About this exercise:
Return the lines below that contain "index".

Dataset entries
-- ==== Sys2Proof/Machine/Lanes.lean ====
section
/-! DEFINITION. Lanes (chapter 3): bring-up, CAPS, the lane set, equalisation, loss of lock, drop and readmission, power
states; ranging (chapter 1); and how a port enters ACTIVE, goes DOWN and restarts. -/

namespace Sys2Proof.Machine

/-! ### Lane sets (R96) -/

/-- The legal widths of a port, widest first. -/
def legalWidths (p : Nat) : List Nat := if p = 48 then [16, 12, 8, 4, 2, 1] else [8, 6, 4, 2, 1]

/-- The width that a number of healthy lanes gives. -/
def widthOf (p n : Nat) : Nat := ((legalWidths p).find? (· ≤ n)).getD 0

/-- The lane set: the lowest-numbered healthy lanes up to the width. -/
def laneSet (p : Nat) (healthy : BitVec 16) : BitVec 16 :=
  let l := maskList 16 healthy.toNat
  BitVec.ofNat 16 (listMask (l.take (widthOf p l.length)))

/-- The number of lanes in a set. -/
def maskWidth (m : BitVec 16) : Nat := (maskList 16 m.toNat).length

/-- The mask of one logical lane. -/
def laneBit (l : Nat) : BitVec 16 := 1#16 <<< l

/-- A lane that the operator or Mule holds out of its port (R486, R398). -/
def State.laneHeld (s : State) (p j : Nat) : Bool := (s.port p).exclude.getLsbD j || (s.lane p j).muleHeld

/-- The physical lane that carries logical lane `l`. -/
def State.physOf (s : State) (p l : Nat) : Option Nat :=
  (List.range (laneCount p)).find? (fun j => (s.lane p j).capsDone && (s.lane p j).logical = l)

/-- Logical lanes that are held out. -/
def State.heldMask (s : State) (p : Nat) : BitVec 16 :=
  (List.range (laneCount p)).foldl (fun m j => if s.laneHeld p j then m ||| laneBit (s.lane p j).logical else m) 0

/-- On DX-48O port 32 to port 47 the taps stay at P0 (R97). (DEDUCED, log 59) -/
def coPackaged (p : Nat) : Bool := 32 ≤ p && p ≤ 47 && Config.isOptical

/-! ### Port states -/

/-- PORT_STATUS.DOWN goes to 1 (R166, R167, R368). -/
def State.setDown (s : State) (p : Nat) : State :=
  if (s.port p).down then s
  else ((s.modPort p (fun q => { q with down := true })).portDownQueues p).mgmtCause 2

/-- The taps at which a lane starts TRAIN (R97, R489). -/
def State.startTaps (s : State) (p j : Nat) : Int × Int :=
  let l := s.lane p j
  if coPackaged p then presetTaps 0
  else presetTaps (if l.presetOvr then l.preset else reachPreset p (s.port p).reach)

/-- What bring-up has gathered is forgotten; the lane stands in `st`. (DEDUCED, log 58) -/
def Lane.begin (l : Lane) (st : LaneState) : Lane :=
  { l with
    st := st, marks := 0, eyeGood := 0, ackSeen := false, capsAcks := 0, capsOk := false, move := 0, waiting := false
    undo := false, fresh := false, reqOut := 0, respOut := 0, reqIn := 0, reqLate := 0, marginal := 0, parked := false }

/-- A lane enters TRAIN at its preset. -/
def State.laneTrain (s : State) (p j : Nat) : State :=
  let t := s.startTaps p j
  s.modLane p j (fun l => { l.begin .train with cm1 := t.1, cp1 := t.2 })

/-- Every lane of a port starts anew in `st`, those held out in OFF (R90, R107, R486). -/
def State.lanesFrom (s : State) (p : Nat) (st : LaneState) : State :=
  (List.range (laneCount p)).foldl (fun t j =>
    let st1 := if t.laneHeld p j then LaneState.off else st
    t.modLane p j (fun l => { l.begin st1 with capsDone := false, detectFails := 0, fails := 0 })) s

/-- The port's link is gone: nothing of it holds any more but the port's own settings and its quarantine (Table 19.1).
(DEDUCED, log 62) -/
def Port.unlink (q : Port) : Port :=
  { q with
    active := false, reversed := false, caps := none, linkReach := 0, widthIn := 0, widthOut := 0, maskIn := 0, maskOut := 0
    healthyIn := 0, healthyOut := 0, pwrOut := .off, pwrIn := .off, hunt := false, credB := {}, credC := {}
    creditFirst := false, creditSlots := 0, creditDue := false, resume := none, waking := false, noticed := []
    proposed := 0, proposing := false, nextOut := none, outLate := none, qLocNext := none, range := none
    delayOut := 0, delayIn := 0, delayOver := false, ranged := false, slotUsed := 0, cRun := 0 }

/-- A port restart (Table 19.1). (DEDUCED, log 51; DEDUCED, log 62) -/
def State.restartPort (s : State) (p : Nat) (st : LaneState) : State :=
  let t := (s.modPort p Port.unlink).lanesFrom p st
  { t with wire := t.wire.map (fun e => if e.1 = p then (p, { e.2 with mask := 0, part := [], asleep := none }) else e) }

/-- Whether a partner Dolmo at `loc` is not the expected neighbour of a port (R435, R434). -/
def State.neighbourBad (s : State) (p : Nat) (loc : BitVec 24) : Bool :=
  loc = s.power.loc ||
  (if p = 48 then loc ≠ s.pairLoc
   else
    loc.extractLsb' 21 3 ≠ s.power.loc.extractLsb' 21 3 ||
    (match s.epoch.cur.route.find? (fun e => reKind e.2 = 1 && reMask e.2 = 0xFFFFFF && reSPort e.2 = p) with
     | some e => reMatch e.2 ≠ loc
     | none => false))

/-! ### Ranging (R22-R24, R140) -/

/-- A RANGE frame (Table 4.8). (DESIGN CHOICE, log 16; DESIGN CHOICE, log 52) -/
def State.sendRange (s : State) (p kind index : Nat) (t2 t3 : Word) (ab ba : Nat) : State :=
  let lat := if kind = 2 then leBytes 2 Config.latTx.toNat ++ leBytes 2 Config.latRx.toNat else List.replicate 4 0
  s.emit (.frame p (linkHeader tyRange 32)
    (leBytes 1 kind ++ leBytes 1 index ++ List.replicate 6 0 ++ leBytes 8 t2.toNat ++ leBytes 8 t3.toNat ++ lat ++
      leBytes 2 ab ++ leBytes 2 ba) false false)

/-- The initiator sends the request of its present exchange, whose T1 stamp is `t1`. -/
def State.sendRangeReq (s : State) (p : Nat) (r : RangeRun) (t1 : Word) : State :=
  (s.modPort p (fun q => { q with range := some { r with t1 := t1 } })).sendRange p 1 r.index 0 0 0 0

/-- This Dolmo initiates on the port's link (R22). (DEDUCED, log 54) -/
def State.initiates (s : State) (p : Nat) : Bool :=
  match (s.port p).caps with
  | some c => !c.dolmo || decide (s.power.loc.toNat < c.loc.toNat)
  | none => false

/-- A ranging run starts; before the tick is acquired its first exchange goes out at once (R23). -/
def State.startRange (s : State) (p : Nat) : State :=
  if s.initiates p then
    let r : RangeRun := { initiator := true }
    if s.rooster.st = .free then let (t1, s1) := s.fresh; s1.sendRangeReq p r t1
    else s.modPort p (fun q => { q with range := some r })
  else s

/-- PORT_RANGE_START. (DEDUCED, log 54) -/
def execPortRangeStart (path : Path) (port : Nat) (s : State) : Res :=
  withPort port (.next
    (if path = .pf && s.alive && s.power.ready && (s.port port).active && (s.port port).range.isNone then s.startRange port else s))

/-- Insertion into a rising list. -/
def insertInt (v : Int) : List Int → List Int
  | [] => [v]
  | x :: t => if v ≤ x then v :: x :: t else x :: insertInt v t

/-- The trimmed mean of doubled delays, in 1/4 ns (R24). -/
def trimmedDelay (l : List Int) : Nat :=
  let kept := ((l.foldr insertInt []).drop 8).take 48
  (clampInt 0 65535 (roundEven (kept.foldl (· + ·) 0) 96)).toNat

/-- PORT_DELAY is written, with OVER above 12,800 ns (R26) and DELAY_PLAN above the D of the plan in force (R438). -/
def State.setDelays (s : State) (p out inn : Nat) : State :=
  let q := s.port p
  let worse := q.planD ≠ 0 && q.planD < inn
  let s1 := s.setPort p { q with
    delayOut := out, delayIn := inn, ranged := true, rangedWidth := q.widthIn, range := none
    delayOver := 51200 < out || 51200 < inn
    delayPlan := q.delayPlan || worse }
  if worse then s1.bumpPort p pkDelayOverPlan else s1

Output for this task:
def State.sendRange (s : State) (p kind index : Nat) (t2 t3 : Word) (ab ba : Nat) : State :=
    (leBytes 1 kind ++ leBytes 1 index ++ List.replicate 6 0 ++ leBytes 8 t2.toNat ++ leBytes 8 t3.toNat ++ lat ++
  (s.modPort p (fun q => { q with range := some { r with t1 := t1 } })).sendRange p 1 r.index 0 0 0 0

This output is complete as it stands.